◆ SOURCE MATERIAL:
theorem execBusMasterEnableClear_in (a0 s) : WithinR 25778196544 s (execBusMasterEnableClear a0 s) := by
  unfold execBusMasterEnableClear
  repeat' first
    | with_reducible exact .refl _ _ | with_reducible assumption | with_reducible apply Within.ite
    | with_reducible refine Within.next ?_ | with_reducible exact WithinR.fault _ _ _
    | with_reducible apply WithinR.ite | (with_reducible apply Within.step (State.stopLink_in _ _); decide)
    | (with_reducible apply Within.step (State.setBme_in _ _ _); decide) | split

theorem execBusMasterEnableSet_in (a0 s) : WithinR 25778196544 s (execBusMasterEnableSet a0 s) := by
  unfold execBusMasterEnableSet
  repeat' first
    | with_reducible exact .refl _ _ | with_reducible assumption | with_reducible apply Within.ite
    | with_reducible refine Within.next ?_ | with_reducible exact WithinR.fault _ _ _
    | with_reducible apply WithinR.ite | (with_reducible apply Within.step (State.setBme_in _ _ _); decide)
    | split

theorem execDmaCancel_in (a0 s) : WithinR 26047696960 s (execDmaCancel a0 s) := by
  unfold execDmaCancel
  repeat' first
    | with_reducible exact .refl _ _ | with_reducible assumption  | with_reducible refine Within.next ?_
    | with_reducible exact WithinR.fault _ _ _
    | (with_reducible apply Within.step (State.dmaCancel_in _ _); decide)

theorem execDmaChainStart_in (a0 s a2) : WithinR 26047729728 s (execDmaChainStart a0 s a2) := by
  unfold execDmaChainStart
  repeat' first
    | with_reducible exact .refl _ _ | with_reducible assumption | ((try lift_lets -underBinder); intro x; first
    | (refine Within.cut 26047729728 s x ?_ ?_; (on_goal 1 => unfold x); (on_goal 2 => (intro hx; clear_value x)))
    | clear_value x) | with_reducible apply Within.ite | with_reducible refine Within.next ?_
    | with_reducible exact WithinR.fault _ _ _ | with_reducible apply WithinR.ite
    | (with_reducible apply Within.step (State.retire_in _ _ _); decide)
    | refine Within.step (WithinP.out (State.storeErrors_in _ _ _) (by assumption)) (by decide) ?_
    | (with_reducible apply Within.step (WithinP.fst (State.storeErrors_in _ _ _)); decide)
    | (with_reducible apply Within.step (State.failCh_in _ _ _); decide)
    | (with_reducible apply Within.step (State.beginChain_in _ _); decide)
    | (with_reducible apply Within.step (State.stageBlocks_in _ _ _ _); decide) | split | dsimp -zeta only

==

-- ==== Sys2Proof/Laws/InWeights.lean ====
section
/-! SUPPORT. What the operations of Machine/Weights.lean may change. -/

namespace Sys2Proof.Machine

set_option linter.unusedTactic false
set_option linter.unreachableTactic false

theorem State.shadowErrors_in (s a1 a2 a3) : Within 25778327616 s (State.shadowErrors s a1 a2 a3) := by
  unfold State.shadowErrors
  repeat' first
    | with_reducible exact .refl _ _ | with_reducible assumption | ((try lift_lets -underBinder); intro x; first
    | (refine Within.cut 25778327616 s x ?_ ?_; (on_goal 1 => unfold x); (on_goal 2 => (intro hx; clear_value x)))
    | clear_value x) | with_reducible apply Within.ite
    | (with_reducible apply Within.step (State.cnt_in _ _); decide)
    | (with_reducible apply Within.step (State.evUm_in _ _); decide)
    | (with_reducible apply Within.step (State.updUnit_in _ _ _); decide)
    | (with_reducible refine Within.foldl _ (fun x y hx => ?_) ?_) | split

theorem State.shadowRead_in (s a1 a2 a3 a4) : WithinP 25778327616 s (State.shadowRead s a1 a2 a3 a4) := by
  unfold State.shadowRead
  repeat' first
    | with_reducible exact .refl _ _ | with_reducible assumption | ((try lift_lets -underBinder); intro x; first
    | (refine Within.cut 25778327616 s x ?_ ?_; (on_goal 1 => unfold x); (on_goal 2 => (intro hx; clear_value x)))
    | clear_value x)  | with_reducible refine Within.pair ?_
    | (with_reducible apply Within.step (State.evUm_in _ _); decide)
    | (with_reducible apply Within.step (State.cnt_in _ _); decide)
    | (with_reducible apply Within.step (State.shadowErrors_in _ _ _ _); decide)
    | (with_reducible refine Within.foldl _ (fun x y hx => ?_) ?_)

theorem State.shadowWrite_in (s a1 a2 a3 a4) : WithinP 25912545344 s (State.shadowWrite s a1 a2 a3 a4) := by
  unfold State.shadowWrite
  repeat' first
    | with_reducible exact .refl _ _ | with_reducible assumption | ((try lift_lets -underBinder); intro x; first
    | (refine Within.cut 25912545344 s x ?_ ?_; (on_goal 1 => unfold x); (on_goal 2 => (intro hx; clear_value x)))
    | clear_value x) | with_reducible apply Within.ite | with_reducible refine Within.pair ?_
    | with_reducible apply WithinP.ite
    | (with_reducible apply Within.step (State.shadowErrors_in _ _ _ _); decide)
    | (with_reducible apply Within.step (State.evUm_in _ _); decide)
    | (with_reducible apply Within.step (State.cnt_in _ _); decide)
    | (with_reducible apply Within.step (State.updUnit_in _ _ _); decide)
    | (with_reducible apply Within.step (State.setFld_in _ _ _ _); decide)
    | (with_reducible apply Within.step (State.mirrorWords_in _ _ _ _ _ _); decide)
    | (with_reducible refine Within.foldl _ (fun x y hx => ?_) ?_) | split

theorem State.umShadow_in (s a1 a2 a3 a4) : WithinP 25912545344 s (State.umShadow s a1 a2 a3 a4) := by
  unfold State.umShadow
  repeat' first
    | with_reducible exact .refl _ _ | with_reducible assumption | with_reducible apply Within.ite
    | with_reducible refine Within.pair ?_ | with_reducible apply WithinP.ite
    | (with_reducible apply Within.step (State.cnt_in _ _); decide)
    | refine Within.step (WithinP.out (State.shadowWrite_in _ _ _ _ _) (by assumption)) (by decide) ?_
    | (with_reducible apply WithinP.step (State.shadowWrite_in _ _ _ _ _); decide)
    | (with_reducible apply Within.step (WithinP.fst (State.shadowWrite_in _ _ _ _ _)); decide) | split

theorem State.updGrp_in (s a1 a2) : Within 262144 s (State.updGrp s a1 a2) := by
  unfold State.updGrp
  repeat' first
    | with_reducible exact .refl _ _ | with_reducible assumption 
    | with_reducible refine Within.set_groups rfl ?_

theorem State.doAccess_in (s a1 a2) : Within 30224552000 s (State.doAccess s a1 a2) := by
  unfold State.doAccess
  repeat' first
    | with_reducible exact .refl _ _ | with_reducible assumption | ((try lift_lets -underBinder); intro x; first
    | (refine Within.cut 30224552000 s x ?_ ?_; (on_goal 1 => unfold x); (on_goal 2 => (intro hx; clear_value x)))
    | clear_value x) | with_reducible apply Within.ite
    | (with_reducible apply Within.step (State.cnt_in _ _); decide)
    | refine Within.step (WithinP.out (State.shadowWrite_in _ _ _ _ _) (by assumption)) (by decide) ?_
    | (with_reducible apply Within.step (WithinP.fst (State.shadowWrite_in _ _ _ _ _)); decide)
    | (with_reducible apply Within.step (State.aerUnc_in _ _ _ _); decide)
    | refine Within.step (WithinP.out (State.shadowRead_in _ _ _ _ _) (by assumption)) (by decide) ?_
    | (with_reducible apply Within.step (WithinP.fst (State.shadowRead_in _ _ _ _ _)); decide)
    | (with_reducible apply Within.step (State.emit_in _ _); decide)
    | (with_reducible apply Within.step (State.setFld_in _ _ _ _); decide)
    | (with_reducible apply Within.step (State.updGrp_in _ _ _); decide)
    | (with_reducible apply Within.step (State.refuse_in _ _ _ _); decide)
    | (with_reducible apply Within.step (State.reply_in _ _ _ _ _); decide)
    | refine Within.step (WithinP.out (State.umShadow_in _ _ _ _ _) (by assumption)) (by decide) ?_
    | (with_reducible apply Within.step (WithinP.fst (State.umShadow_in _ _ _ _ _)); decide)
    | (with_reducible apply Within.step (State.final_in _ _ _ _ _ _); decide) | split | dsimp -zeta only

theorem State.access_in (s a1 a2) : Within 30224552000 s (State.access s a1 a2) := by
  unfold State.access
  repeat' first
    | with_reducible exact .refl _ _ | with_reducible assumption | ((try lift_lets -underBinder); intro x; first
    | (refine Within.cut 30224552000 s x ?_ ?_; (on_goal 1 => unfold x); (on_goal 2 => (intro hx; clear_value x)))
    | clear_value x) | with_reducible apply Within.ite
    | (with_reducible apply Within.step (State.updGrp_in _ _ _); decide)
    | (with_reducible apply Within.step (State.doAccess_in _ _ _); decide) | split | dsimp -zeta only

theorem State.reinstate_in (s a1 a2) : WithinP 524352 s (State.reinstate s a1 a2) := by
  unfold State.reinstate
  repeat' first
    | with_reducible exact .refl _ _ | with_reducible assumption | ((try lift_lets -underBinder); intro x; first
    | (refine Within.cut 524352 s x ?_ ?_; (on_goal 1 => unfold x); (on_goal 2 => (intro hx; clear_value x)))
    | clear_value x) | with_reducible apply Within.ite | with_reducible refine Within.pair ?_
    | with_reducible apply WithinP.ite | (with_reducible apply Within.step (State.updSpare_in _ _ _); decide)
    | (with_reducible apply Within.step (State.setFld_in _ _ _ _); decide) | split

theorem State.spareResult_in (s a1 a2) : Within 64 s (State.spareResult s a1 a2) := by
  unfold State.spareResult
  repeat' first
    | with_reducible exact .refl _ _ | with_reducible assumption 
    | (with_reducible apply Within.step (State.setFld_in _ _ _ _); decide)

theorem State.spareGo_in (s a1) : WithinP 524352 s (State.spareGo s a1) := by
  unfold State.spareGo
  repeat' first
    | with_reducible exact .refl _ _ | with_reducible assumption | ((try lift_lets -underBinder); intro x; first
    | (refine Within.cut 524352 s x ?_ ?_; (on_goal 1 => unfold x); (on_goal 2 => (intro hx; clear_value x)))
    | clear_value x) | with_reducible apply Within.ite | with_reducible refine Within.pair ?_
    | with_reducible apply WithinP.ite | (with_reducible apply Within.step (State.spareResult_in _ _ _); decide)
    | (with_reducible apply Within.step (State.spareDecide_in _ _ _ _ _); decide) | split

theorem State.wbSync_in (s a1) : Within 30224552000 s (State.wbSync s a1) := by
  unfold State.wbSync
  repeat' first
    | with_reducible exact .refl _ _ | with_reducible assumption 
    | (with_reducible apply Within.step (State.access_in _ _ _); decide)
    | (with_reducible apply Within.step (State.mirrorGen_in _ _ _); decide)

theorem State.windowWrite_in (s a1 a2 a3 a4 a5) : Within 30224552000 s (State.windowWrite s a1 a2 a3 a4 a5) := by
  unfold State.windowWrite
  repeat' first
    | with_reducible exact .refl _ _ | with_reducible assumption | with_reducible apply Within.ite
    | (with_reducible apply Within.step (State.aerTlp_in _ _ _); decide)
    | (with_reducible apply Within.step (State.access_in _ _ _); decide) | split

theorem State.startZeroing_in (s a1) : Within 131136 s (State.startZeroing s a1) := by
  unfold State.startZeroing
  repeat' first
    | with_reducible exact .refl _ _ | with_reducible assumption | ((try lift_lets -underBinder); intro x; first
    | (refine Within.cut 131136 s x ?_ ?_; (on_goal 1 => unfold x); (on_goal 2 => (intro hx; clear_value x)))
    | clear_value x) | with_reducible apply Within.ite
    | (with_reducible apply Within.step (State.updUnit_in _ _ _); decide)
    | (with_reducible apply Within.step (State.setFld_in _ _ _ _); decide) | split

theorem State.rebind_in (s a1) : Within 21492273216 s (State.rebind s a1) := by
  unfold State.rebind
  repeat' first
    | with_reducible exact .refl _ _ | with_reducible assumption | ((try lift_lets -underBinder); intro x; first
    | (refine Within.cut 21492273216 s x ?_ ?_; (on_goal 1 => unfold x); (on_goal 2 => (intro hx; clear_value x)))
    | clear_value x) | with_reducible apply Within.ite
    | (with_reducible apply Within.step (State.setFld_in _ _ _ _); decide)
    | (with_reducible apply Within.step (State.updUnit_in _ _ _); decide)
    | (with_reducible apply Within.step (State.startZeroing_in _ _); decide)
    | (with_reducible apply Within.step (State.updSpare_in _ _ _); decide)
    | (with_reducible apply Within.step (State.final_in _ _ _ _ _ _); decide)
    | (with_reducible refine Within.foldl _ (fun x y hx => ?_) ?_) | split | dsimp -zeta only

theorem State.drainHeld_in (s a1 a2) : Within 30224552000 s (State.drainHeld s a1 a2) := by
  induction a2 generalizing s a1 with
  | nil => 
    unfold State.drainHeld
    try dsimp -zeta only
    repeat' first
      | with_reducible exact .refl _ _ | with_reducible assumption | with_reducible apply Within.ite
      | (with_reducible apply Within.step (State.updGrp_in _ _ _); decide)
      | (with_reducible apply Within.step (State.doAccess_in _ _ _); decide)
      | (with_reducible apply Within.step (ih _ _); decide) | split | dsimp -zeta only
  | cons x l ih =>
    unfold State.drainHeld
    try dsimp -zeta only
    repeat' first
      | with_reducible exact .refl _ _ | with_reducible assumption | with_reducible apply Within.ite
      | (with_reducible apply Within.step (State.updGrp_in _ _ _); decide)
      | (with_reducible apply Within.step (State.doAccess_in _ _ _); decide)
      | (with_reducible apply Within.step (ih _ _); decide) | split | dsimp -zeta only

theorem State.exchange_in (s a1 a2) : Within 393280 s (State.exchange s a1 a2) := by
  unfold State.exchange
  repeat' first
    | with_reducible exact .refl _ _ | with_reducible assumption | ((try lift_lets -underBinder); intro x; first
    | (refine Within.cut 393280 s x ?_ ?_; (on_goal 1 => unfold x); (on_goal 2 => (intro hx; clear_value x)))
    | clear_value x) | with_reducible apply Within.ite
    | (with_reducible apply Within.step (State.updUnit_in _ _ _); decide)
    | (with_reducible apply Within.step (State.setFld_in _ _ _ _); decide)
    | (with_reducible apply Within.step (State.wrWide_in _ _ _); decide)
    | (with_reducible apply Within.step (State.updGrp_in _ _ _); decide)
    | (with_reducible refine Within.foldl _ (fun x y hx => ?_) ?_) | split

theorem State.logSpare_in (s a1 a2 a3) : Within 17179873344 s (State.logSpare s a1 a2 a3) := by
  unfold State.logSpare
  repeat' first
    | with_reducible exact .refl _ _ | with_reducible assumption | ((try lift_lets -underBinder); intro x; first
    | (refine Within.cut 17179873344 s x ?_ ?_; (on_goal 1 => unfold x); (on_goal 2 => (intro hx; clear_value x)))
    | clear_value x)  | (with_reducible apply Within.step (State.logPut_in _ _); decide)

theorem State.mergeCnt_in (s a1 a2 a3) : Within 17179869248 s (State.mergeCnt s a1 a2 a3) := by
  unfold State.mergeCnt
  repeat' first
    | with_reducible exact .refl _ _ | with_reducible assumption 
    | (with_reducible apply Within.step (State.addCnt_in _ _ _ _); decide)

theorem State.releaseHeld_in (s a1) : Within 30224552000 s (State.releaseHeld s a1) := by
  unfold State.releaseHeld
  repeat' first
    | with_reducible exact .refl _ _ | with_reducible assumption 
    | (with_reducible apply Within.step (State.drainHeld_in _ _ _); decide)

◆ EXERCISE OBJECTIVE: Using the material above, return each line in which the word "linter" occurs.

◆ RESULT BELOW:
set_option linter.unusedTactic false
set_option linter.unreachableTactic false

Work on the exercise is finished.